## PROVIDED DATA
►

-- ==== Sys2Proof/Machine/Operands.lean ====
section
/-!
DEFINITION. What a command's operands name: the elements the pricking in force creates (R45), and the device states,
pair roles and codes the registers show.
-/
namespace Sys2Proof.Machine

/-- The device states, by their START_STATE.DEV_STATE code; 0 stands for UNPOWERED, which has none. -/
def devUnpowered : Nat := 0
def devAwait : Nat := 1
def devRootLock : Nat := 2
def devDramTrain : Nat := 3
def devBoot : Nat := 4
def devLoad : Nat := 5
def devService : Nat := 6
def devHold : Nat := 7
def devHoldInhibit : Nat := 8
def devPark : Nat := 9
def devTamper : Nat := 10
def devReturned : Nat := 11
def devSampler : Nat := 12

/-- The device state. -/
def State.dev (s : State) : Nat := s.getF R.START_STATE_DEV_STATE

/-- The device enters a state. -/
def State.setDev (s : State) (d : Nat) : State := s.setF R.START_STATE_DEV_STATE d

/-- SERVICE, HOLD or HOLD_TX_INHIBIT: the states in which the device works. -/
def State.inService (s : State) : Bool := s.dev = devService || s.dev = devHold || s.dev = devHoldInhibit

/-- TAMPER_ERASED, RETURNED or SAMPLER: firmware runs as in SERVICE, the pair role is FENCED, every transceiver is held in
SLEEP (R404, R438). -/
def State.erasedLike (s : State) : Bool := s.dev = devTamper || s.dev = devReturned || s.dev = devSampler

/-- A state in which ROOT runs (Table 03.1, R64). -/
def State.rootRuns (s : State) : Bool :=
  !(s.dev = devUnpowered || s.dev = devAwait || s.dev = devRootLock || s.dev = devPark)

/-- The RUNNING phase, of SERVICE or of a state that runs its firmware as in SERVICE (R404). -/
def State.running (s : State) : Bool := (s.inService || s.erasedLike) && s.getF R.START_STATE_PHASE = 2

/-- The STARTING phase, held or not (R89, R93). -/
def State.starting (s : State) : Bool :=
  (s.inService || s.erasedLike) && (s.getF R.START_STATE_PHASE = 1 || s.getF R.START_STATE_PHASE = 3)

/-- The queue record of queue `q`. -/
def State.queueRec (s : State) (q : Nat) : Option QueueRec := s.pr.queues.find? (fun r => r.queue == q)

/-- The queues of which an endpoint is the consumer, in payload order. -/
def State.consumedBy (s : State) (ep : Nat) : List Nat :=
  (s.pr.queues.filter (fun r => r.consumer == ep)).map (·.queue)

/-- The queues of which an endpoint is a producer, in payload order. -/
def State.producedBy (s : State) (ep : Nat) : List Nat :=
  (s.pr.producers.filter (fun r => r.ep == ep)).map (·.queue)

/-- The transceiver record of TRXn, if the transceiver is present. -/
def State.trxRec (s : State) (n : Nat) : Option TrxRec :=
  match s.pr.trxs[n]? with
  | some r => if r.present = 1 then some r else none
  | none => none

/-- The lane record of a lane that is used. -/
def State.laneRec (s : State) (l : Nat) : Option LaneRec :=
  match s.pr.lanes[l]? with
  | some r => if r.bind = 0 then none else some r
  | none => none

/-- The transceiver of a lane (02_pricking.md). -/
def laneTrx (l : Nat) : Nat := if l < 32 then 0 else if l < 64 then 1 else if l < 80 then 2 else 3

/-- The lanes of a transceiver. -/
def trxLanes (n : Nat) : List Nat :=
  if n = 0 then List.range 32 else if n = 1 then (List.range 32).map (· + 32)
  else if n = 2 then (List.range 16).map (· + 64) else (List.range 16).map (· + 80)

/-- The PAN record number `p`. -/
def State.panRec (s : State) (p : Nat) : Option PanRec := s.pr.pans[p]?

/-- The band profile of TRXn. -/
def State.trxProfile (s : State) (n : Nat) : Option Profile :=
  match s.trxRec n with
  | some r => s.pr.profiles[r.profile]?
  | none => none

/-- The hoop record of hoop `h`, if the hoop is present. -/
def State.hoopRec (s : State) (h : Nat) : Option HoopRec :=
  match s.pr.hoops[h]? with
  | some r => if r.kind = 0 then none else some r
  | none => none

/-- The hoop that bobbin `b` belongs to (R37). -/
def State.hoopOf (s : State) (b : Nat) : Option Nat :=
  (List.range 4).find? (fun h => match s.hoopRec h with | some r => bitOf r.bobbins b | none => false)

/-- The main hoop (R36). -/
def State.mainHoop (s : State) : Nat :=
  match (List.range 4).find? (fun h => match s.hoopRec h with | some r => r.kind == 1 | none => false) with
  | some h => h
  | none => 0

/-- The region `k` of the TABLE section as (address, size): 0 node table, 1 address hash, 2 TSCH cell table, 3 sleepy-node
delay list, 4 packet buffers, 5 mirror journal, 6 source-route cache, 7 zone state. -/
def State.region (s : State) (k : Nat) : Nat × Nat :=
  match s.pr.table.regions[k]? with
  | some (b, z) => (0x80000000 + b, z)
  | none => (0, 0)

/-- The bit a unit has in CLK_GATE (Table 03.4). -/
def gateCcm (k : Nat) : Nat := k
def gateSha3 : Nat := 4
def gateLattice : Nat := 5
def gateNand : Nat := 6
def gateUpl (p : Nat) : Nat := 7 + p
def gateTrx (n : Nat) : Nat := 9 + n

/-- The pair role, coded as Table 05.2 has it; 0 without a PAIR section. -/
def State.pairRole (s : State) : Nat := s.getF R.PAIR_STATE_ROLE

/-- What Ryurix knows of an upstream port. -/
def State.netPort (s : State) (p : Nat) : NetPort := if p = 0 then s.ry.port0 else s.ry.port1

/-- Whether the unit at a CLK_GATE bit is gated or has a gate request pending (R73). -/
def State.gatedOrPending (s : State) (u : Nat) : Bool :=
  bitOf (s.getF R.CLK_GATE_STAT_GATED) u || bitOf (s.getF R.CLK_GATE_STAT_PEND) u

/-- A write that starts an action in a gated or gate-pending unit is refused (R73): CLK_CMD_ERR takes the word and the unit
(R75), and the refusal register of the unit's own block the word (R501). -/
def State.gatedRefuse (s : State) (u : Nat) (own : Field) : State :=
  ((s.setF R.CLK_CMD_ERR_UNIT u).setF R.CLK_CMD_ERR_STATUS ST.CLK_GATED).refuse own ST.CLK_GATED

/-- The clock of a domain of R69 is stopped: 0 DRAM, 4 to 7 a hoop. -/
def State.stoppedClock (s : State) (domain : Nat) : Bool := s.clk.restarts.any (fun r => r.domain == domain)

/-- What drives an upstream port's transmitter (R101). -/
inductive UplTx where
  | idle | loopTimed | link
  deriving DecidableEq, Repr

/-- An upstream port's transmitter (R101, R105): in electrical idle until acquisition completes and while ADMIN is 2; then
loop-timed from the port's own recovered clock; from ROOT_LOCK on from the LINK domain. -/
def State.uplTx (s : State) (p : Nat) : UplTx :=
  if s.dev = devUnpowered || s.getF (R.UPL_STAT_PHASE p) ≤ 1 || s.getF (R.UPL_CTRL_ADMIN p) = 2 then .idle
  else if s.dev = devAwait || s.dev = devPark then .loopTimed
  else .link

/-- An upstream port's MAC sends and accepts frames (R105, R71): the link is up, ADMIN 0, its clock runs. -/
def State.uplCarries (s : State) (p : Nat) : Bool :=
  s.rootRuns && s.isSet (R.UPL_STAT_LINK_UP p) && s.getF (R.UPL_CTRL_ADMIN p) = 0 &&
  !bitOf (s.getF R.CLK_GATE_STAT_GATED) (gateUpl p)

/-- An upstream port's MAC obeys received pause and PFC frames (R105): also with ADMIN 1. -/
def State.uplHears (s : State) (p : Nat) : Bool :=
  s.rootRuns && s.isSet (R.UPL_STAT_LINK_UP p) && s.getF (R.UPL_CTRL_ADMIN p) ≠ 2 &&
  !bitOf (s.getF R.CLK_GATE_STAT_GATED) (gateUpl p)

/-- The tie link's transmitter is active (R109): the unit has a root, and ENABLE does not hold it in electrical idle. -/
def State.tieSends (s : State) : Bool := s.rootRuns && s.isSet R.TIE_CFG_ENABLE

/-- An ACQ block (R110, Table 05.2). -/
def tieAcq : List Nat := [0xD2, 0x01, 0x55, 0x55, 0x55, 0x55, 0x55, 0x55]

/-- A TRAIN block: the requests and the statuses for pre, main and post, RX_READY. -/
def tieTrain (ask : List Nat) (ready : Bool) (status : List Nat) : List Nat :=
  let three (l : List Nat) : Nat := l.getD 0 0 * 16 + l.getD 1 0 * 4 + l.getD 2 0
  [0xD2, 0x02, three ask, bit ready * 128 + three status, 0, 0, 0, 0]

/-- A ROLE block. -/
def tieRole (b : RoleBlk) : List Nat :=
  [0xD2, 0x03, bit b.ack * 128 + bit b.pairOn * 64 + bit b.pref * 32 + b.root, b.role] ++ nats (leBytes 4 b.digest)

/-- A training block is sent, where the unit transmits at all (R109). -/
def State.tieSend (s : State) (octets : List Nat) : State := if s.tieSends then s.emit (.tieBlock octets) else s

/-- Whether the pricking in force has a PAIR section (R48). -/
def State.pairOn (s : State) : Bool := s.pr.pair.isSome

/-- The level at FCPn for a state of it (R489): POL bit n 1 asserts it high, 0 low; with OD bit n only the asserted level is
driven. -/
def State.fcpLevel (s : State) (n : Nat) (on : Bool) : Option Bool :=
  if s.isSet (R.SVC_FCP_CFG_OD.bit n) && !on then none else some (on == s.isSet (R.SVC_FCP_CFG_POL.bit n))

/-- The level that a coexistence line (0 request, 1 priority) of a transceiver's set has at its ball for a state of it (R490):
a polarity bit of 1 makes it active high. -/
def State.coexLevel (s : State) (n line : Nat) (on : Bool) : Bool :=
  on == s.isSet ((if n < 2 then R.SVC_COEX_CFG_POL_S else R.SVC_COEX_CFG_POL_W).bit line)

/-- A general-purpose pin: its OUT level while OE drives it, else an input (R491). -/
def State.gpioLevel (s : State) (n : Nat) : Option Bool :=
  if s.isSet (R.SVC_GPIO_OE.bit n) then some (s.isSet (R.SVC_GPIO_OUT.bit n)) else none

/-- The general-purpose outputs take what SVC_GPIO gives them. -/
def State.gpioDrive (s : State) : State := s.each (List.range 8) (fun s n => s.emit (.gpio n (s.gpioLevel n)))

/-- The outputs go to the levels of Table 04.3 if they have been released (R82, R92): the lines of the transceivers low, their
coexistence lines inactive, the flow-control pins deasserted, the general-purpose pins inputs. -/
def State.holdOutputs (s : State) : State :=
  if !s.su.outputs then s
  else
    let s := s.each (List.range 4) (fun s n => s.each (List.range 6) (fun s l => s.emit (.line n l false s.mtb)))
    let s := s.each (List.range 4) (fun s n => s.emit (.fcp n false (s.fcpLevel n false)))
    s.each (List.range 8) (fun s n => s.emit (.gpio n none))

/-- The outputs are released to their blocks (R92): FEM_BYP and FEM_ANT take FEM_CTRL of the transceivers that exist, the
general-purpose pins SVC_GPIO; the other lines stay as they are until their blocks drive them. -/
def State.releaseOutputs (s : State) : State :=
  let s : State := { s with su := { s.su with outputs := true } }
  let s := s.each ((List.range 4).filter (fun n => (s.trxRec n).isSome)) (fun s n =>
    (s.emit (.line n 2 (s.isSet (R.TRX_FEM_CTRL_BYP n)) s.mtb)).emit (.line n 3 (s.isSet (R.TRX_FEM_CTRL_ANT_RX n)) s.mtb))
  s.gpioDrive

/-- A start-up failure is recorded (Table 04.4, R90, R97): its word, the device state, a transceiver number, a location. -/
def State.startFail (s : State) (st unit typ off : Nat) : State :=
  let s := ((s.setF R.START_FAIL_STATUS st).setF R.START_FAIL_UNIT unit).setF R.START_FAIL_STATE s.dev
  ((s.setF R.START_FAIL_LOC_TYPE typ).setF R.START_FAIL_LOC_OFFSET off).raise R.SYS_EVENT_START_FAIL

/-! ### Amrek frames (R443) -/

/-- An Amrek frame: TYPE, a zero octet, LEN, SEQ, the payload, and the CRC-32 of them all (R443). -/
def amrekOctets (typ seq : Nat) (p : List Nat) : List Nat :=
  let body := [typ, 0] ++ nats (leBytes 2 p.length) ++ nats (leBytes 4 seq) ++ p
  body ++ nats (leBytes 4 (fcs32 body))

/-- An Amrek frame leaves on the tie link, with the next SEQ of its TYPE; the first has SEQ 0 (DESIGN CHOICE,
notes/assumptions/40.md). -/
def State.amrekOut (s : State) (typ : Nat) (p : List Nat) : State :=
  let n := Store.get (fun _ => 0) s.pa.amrekSeq typ
  ({ s with pa := { s.pa with amrekSeq := Store.set (fun _ => 0) s.pa.amrekSeq typ ((n + 1) % 2 ^ 32) } }).emit
    (.amrek (amrekOctets typ n p))

end Sys2Proof.Machine
end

◄

## ACTIVITY
Look above for the line holding "(s.inService || s.erasedLike) && (s.getF", then set down exactly that line and every line after it up to and including the line holding "hoop (R36). -/", with nothing else.

## WRITTEN ANSWER
  (s.inService || s.erasedLike) && (s.getF R.START_STATE_PHASE = 1 || s.getF R.START_STATE_PHASE = 3)

/-- The queue record of queue `q`. -/
def State.queueRec (s : State) (q : Nat) : Option QueueRec := s.pr.queues.find? (fun r => r.queue == q)

/-- The queues of which an endpoint is the consumer, in payload order. -/
def State.consumedBy (s : State) (ep : Nat) : List Nat :=
  (s.pr.queues.filter (fun r => r.consumer == ep)).map (·.queue)

/-- The queues of which an endpoint is a producer, in payload order. -/
def State.producedBy (s : State) (ep : Nat) : List Nat :=
  (s.pr.producers.filter (fun r => r.ep == ep)).map (·.queue)

/-- The transceiver record of TRXn, if the transceiver is present. -/
def State.trxRec (s : State) (n : Nat) : Option TrxRec :=
  match s.pr.trxs[n]? with
  | some r => if r.present = 1 then some r else none
  | none => none

/-- The lane record of a lane that is used. -/
def State.laneRec (s : State) (l : Nat) : Option LaneRec :=
  match s.pr.lanes[l]? with
  | some r => if r.bind = 0 then none else some r
  | none => none

/-- The transceiver of a lane (02_pricking.md). -/
def laneTrx (l : Nat) : Nat := if l < 32 then 0 else if l < 64 then 1 else if l < 80 then 2 else 3

/-- The lanes of a transceiver. -/
def trxLanes (n : Nat) : List Nat :=
  if n = 0 then List.range 32 else if n = 1 then (List.range 32).map (· + 32)
  else if n = 2 then (List.range 16).map (· + 64) else (List.range 16).map (· + 80)

/-- The PAN record number `p`. -/
def State.panRec (s : State) (p : Nat) : Option PanRec := s.pr.pans[p]?

/-- The band profile of TRXn. -/
def State.trxProfile (s : State) (n : Nat) : Option Profile :=
  match s.trxRec n with
  | some r => s.pr.profiles[r.profile]?
  | none => none

/-- The hoop record of hoop `h`, if the hoop is present. -/
def State.hoopRec (s : State) (h : Nat) : Option HoopRec :=
  match s.pr.hoops[h]? with
  | some r => if r.kind = 0 then none else some r
  | none => none

/-- The hoop that bobbin `b` belongs to (R37). -/
def State.hoopOf (s : State) (b : Nat) : Option Nat :=
  (List.range 4).find? (fun h => match s.hoopRec h with | some r => bitOf r.bobbins b | none => false)

/-- The main hoop (R36). -/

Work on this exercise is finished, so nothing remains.